December 30, 2021 - Posted by | Transport/Travel | , , , , , , , , , , , ,


  1. What rubbish! Get your geography right!!

    I’m not even going to elaborate more. Check your facts.


    John Harpur

    On Thu, 30 Dec 2021, 16:46 The Anonymous Widower, wrote:

    > AnonW posted: “One big problem area of electrification on the Midland Main > Line could be North of Derby, where the railway runs through the World > Heritage Site of the Derwent Valley Mills. There might be serious > objections to electrification in this area. But if elec” >

    Comment by John Harpur | December 30, 2021 | Reply

    • John Harpur
      A bit of a pointless comment if you’re not prepared to elaborate, how do you expect anybody else to understand your opinion on the subject. While working with the rail industry in and around Derby I always got the impression that most people I met and particularly the dealings I had with a company in Belper would have been pleased to see the line electrified.
      I always felt that the line from south of Ambergate up past Cromford up to Matlock to be far more sensitive both from the scenic point of view and more technically demanding when it comes to electrification. Since that’s not part of MML it doesn’t really count for this discussion.

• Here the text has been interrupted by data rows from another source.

@[simp ↓] theorem updSlotOf_frame (x1 x2 x3) :
    (updSlotOf x1 x2 x3).pending = x1.pending ∧ (updSlotOf x1 x2 x3).now = x1.now ∧ (updSlotOf x1 x2 x3).fresh = x1.fresh ∧ (updSlotOf x1 x2 x3).out = x1.out ∧ (updSlotOf x1 x2 x3).snaps = x1.snaps ∧ (updSlotOf x1 x2 x3).id = x1.id ∧ (updSlotOf x1 x2 x3).psg = x1.psg ∧ (updSlotOf x1 x2 x3).cham = x1.cham ∧ (updSlotOf x1 x2 x3).mbx = x1.mbx ∧ (updSlotOf x1 x2 x3).str = x1.str ∧ (updSlotOf x1 x2 x3).lan = x1.lan ∧ (updSlotOf x1 x2 x3).bb = x1.bb ∧ (updSlotOf x1 x2 x3).tim = x1.tim ∧ (updSlotOf x1 x2 x3).lcy = x1.lcy ∧ (updSlotOf x1 x2 x3).die = x1.die ∧ (updSlotOf x1 x2 x3).rng = x1.rng ∧ (updSlotOf x1 x2 x3).pke = x1.pke ∧ (updSlotOf x1 x2 x3).eng = x1.eng ∧ (updSlotOf x1 x2 x3).host = x1.host ∧ (updSlotOf x1 x2 x3).geo = x1.geo ∧ (updSlotOf x1 x2 x3).flash = x1.flash ∧ (updSlotOf x1 x2 x3).wld = x1.wld ∧ (updSlotOf x1 x2 x3).kar = x1.kar ∧ (updSlotOf x1 x2 x3).ctl = x1.ctl := by unfold updSlotOf; (repeat' split) <;> simp

@[simp ↓] theorem takeUse_frame (x1 x2) :
    (takeUse x1 x2).1.pending = x1.pending ∧ (takeUse x1 x2).1.now = x1.now ∧ (takeUse x1 x2).1.fresh = x1.fresh ∧ (takeUse x1 x2).1.out = x1.out ∧ (takeUse x1 x2).1.snaps = x1.snaps ∧ (takeUse x1 x2).1.id = x1.id ∧ (takeUse x1 x2).1.psg = x1.psg ∧ (takeUse x1 x2).1.cham = x1.cham ∧ (takeUse x1 x2).1.mbx = x1.mbx ∧ (takeUse x1 x2).1.str = x1.str ∧ (takeUse x1 x2).1.lan = x1.lan ∧ (takeUse x1 x2).1.bb = x1.bb ∧ (takeUse x1 x2).1.tim = x1.tim ∧ (takeUse x1 x2).1.lcy = x1.lcy ∧ (takeUse x1 x2).1.rng = x1.rng ∧ (takeUse x1 x2).1.pke = x1.pke ∧ (takeUse x1 x2).1.eng = x1.eng ∧ (takeUse x1 x2).1.host = x1.host ∧ (takeUse x1 x2).1.flash = x1.flash ∧ (takeUse x1 x2).1.wld = x1.wld ∧ (takeUse x1 x2).1.kar = x1.kar ∧ (takeUse x1 x2).1.ctl = x1.ctl := by unfold takeUse; (repeat' split) <;> simp

theorem takeUse_frame_of {x1 x2 x t} (h : takeUse x1 x2 = (t, x)) :
    t.pending = x1.pending ∧ t.now = x1.now ∧ t.fresh = x1.fresh ∧ t.out = x1.out ∧ t.snaps = x1.snaps ∧ t.id = x1.id ∧ t.psg = x1.psg ∧ t.cham = x1.cham ∧ t.mbx = x1.mbx ∧ t.str = x1.str ∧ t.lan = x1.lan ∧ t.bb = x1.bb ∧ t.tim = x1.tim ∧ t.lcy = x1.lcy ∧ t.rng = x1.rng ∧ t.pke = x1.pke ∧ t.eng = x1.eng ∧ t.host = x1.host ∧ t.flash = x1.flash ∧ t.wld = x1.wld ∧ t.kar = x1.kar ∧ t.ctl = x1.ctl := by
  have e := takeUse_frame x1 x2; rw [h] at e; exact e

@[simp ↓] theorem closeSessionsBy_frame (x1 x2) :
    (closeSessionsBy x1 x2).pending = x1.pending ∧ (closeSessionsBy x1 x2).now = x1.now ∧ (closeSessionsBy x1 x2).fresh = x1.fresh ∧ (closeSessionsBy x1 x2).out = x1.out ∧ (closeSessionsBy x1 x2).snaps = x1.snaps ∧ (closeSessionsBy x1 x2).id = x1.id ∧ (closeSessionsBy x1 x2).psg = x1.psg ∧ (closeSessionsBy x1 x2).cham = x1.cham ∧ (closeSessionsBy x1 x2).str = x1.str ∧ (closeSessionsBy x1 x2).lan = x1.lan ∧ (closeSessionsBy x1 x2).bb = x1.bb ∧ (closeSessionsBy x1 x2).tim = x1.tim ∧ (closeSessionsBy x1 x2).lcy = x1.lcy ∧ (closeSessionsBy x1 x2).die = x1.die ∧ (closeSessionsBy x1 x2).rng = x1.rng ∧ (closeSessionsBy x1 x2).pke = x1.pke ∧ (closeSessionsBy x1 x2).eng = x1.eng ∧ (closeSessionsBy x1 x2).host = x1.host ∧ (closeSessionsBy x1 x2).geo = x1.geo ∧ (closeSessionsBy x1 x2).flash = x1.flash ∧ (closeSessionsBy x1 x2).wld = x1.wld ∧ (closeSessionsBy x1 x2).kar = x1.kar ∧ (closeSessionsBy x1 x2).ctl = x1.ctl := by unfold closeSessionsBy; simp

@[simp ↓] theorem closeSessions_frame (x1 x2) :
    (closeSessions x1 x2).pending = x1.pending ∧ (closeSessions x1 x2).now = x1.now ∧ (closeSessions x1 x2).fresh = x1.fresh ∧ (closeSessions x1 x2).out = x1.out ∧ (closeSessions x1 x2).snaps = x1.snaps ∧ (closeSessions x1 x2).id = x1.id ∧ (closeSessions x1 x2).psg = x1.psg ∧ (closeSessions x1 x2).cham = x1.cham ∧ (closeSessions x1 x2).str = x1.str ∧ (closeSessions x1 x2).lan = x1.lan ∧ (closeSessions x1 x2).bb = x1.bb ∧ (closeSessions x1 x2).tim = x1.tim ∧ (closeSessions x1 x2).lcy = x1.lcy ∧ (closeSessions x1 x2).die = x1.die ∧ (closeSessions x1 x2).rng = x1.rng ∧ (closeSessions x1 x2).pke = x1.pke ∧ (closeSessions x1 x2).eng = x1.eng ∧ (closeSessions x1 x2).host = x1.host ∧ (closeSessions x1 x2).geo = x1.geo ∧ (closeSessions x1 x2).flash = x1.flash ∧ (closeSessions x1 x2).wld = x1.wld ∧ (closeSessions x1 x2).kar = x1.kar ∧ (closeSessions x1 x2).ctl = x1.ctl := by unfold closeSessions; simp

@[simp ↓] theorem reassign_frame (x1 x2) :
    (reassign x1 x2).pending = x1.pending ∧ (reassign x1 x2).now = x1.now ∧ (reassign x1 x2).fresh = x1.fresh ∧ (reassign x1 x2).snaps = x1.snaps ∧ (reassign x1 x2).id = x1.id ∧ (reassign x1 x2).psg = x1.psg ∧ (reassign x1 x2).cham = x1.cham ∧ (reassign x1 x2).kst = x1.kst ∧ (reassign x1 x2).mbx = x1.mbx ∧ (reassign x1 x2).str = x1.str ∧ (reassign x1 x2).lan = x1.lan ∧ (reassign x1 x2).bb = x1.bb ∧ (reassign x1 x2).tim = x1.tim ∧ (reassign x1 x2).lcy = x1.lcy ∧ (reassign x1 x2).die = x1.die ∧ (reassign x1 x2).rng = x1.rng ∧ (reassign x1 x2).pke = x1.pke ∧ (reassign x1 x2).eng = x1.eng ∧ (reassign x1 x2).geo = x1.geo ∧ (reassign x1 x2).flash = x1.flash ∧ (reassign x1 x2).wld = x1.wld ∧ (reassign x1 x2).kar = x1.kar ∧ (reassign x1 x2).ctl = x1.ctl := by unfold reassign; simp

@[simp ↓] theorem afterEdit_frame (x1 x2 x3) :
    (afterEdit x1 x2 x3).pending = x1.pending ∧ (afterEdit x1 x2 x3).now = x1.now ∧ (afterEdit x1 x2 x3).fresh = x1.fresh ∧ (afterEdit x1 x2 x3).snaps = x1.snaps ∧ (afterEdit x1 x2 x3).id = x1.id ∧ (afterEdit x1 x2 x3).psg = x1.psg ∧ (afterEdit x1 x2 x3).cham = x1.cham ∧ (afterEdit x1 x2 x3).str = x1.str ∧ (afterEdit x1 x2 x3).lan = x1.lan ∧ (afterEdit x1 x2 x3).bb = x1.bb ∧ (afterEdit x1 x2 x3).tim = x1.tim ∧ (afterEdit x1 x2 x3).lcy = x1.lcy ∧ (afterEdit x1 x2 x3).die = x1.die ∧ (afterEdit x1 x2 x3).rng = x1.rng ∧ (afterEdit x1 x2 x3).pke = x1.pke ∧ (afterEdit x1 x2 x3).eng = x1.eng ∧ (afterEdit x1 x2 x3).geo = x1.geo ∧ (afterEdit x1 x2 x3).flash = x1.flash ∧ (afterEdit x1 x2 x3).wld = x1.wld ∧ (afterEdit x1 x2 x3).kar = x1.kar ∧ (afterEdit x1 x2 x3).ctl = x1.ctl := by unfold afterEdit; (repeat' split) <;> simp

@[simp ↓] theorem editDomain_frame (x1 x2 x3 x4 x5) :
    (editDomain x1 x2 x3 x4 x5).pending = x1.pending ∧ (editDomain x1 x2 x3 x4 x5).now = x1.now ∧ (editDomain x1 x2 x3 x4 x5).fresh = x1.fresh ∧ (editDomain x1 x2 x3 x4 x5).snaps = x1.snaps ∧ (editDomain x1 x2 x3 x4 x5).id = x1.id ∧ (editDomain x1 x2 x3 x4 x5).psg = x1.psg ∧ (editDomain x1 x2 x3 x4 x5).cham = x1.cham ∧ (editDomain x1 x2 x3 x4 x5).str = x1.str ∧ (editDomain x1 x2 x3 x4 x5).lan = x1.lan ∧ (editDomain x1 x2 x3 x4 x5).bb = x1.bb ∧ (editDomain x1 x2 x3 x4 x5).tim = x1.tim ∧ (editDomain x1 x2 x3 x4 x5).lcy = x1.lcy ∧ (editDomain x1 x2 x3 x4 x5).rng = x1.rng ∧ (editDomain x1 x2 x3 x4 x5).pke = x1.pke ∧ (editDomain x1 x2 x3 x4 x5).eng = x1.eng ∧ (editDomain x1 x2 x3 x4 x5).flash = x1.flash ∧ (editDomain x1 x2 x3 x4 x5).kar = x1.kar ∧ (editDomain x1 x2 x3 x4 x5).ctl = x1.ctl := by unfold editDomain; (repeat' split) <;> simp

end Sys2Proof.Machine
end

      Comment by fammorris | December 30, 2021 | Reply

  2. There'[s no need to be abusive!

    Comment by AnonW | December 30, 2021 | Reply

    • I few years ago, I shared a trip back from Nottingham in the First Class compartment with a group of about four EMT drivers, who like me were travelling to London. I asked them about electrification and they repeated what had been told to them by a Network Rail engineer a few months before. They hold me the two most difficult part of the electrification would be Leicester, where apace is very limited under the A6 at the South of the station and through the Derwent Valley Mills.

      If you consider the trouble that Network Rail had with the bridge at Steventon in Oxfordshire, I can understand their worries in the Derwent Valley.

      But as the Hitachi trains have very agile pantographs and they have all the technical knowledge of Hitachi ABB Power Grids, I expect to see quite a lot of discontinuous electrification on the Midland Main Line.

      Comment by AnonW | December 30, 2021 | Reply

      • The fact that the Milford Tunnel has a Grade II rating (applied to a portal) really isn’t the issue.
        Reading local press reports there is little concern about electrification and the heritage status, with most commentary relating to the bridges and viaduct.
        According to a History and Gazetteer of Derbyshire published by Francis White & Co in 1857, the relatively short Milford Tunnel in itself doesn’t present a problem, rather it’s more likely the masonry lined cutting that a Sheffield bound train has to go through and which is traversed by no less than 11 bridges in one mile could make things difficult. If one were to be concerned about tunnels the longer Clay Cross built as part of the original line, with similar clearances and a far more imposing portal would be far more challenging.

        Comment by fammorris | December 31, 2021

  3. Seeing as the Class 800 Series have Brecknell-Willis pantographs from sunny Somerset like most of the UK’s 25kV powered rolling stock I don’t know why you’re implying Hitachi have anything special to do with performance of the product.

    Comment by fammorris | December 30, 2021 | Reply

  4. Thanks for the input. I wouldn’t be surprised to see sections not electrified, as it will reduce disruption and shorten the project time.

    All it needs is to balance the cost of the batteries against the savings on the electrification.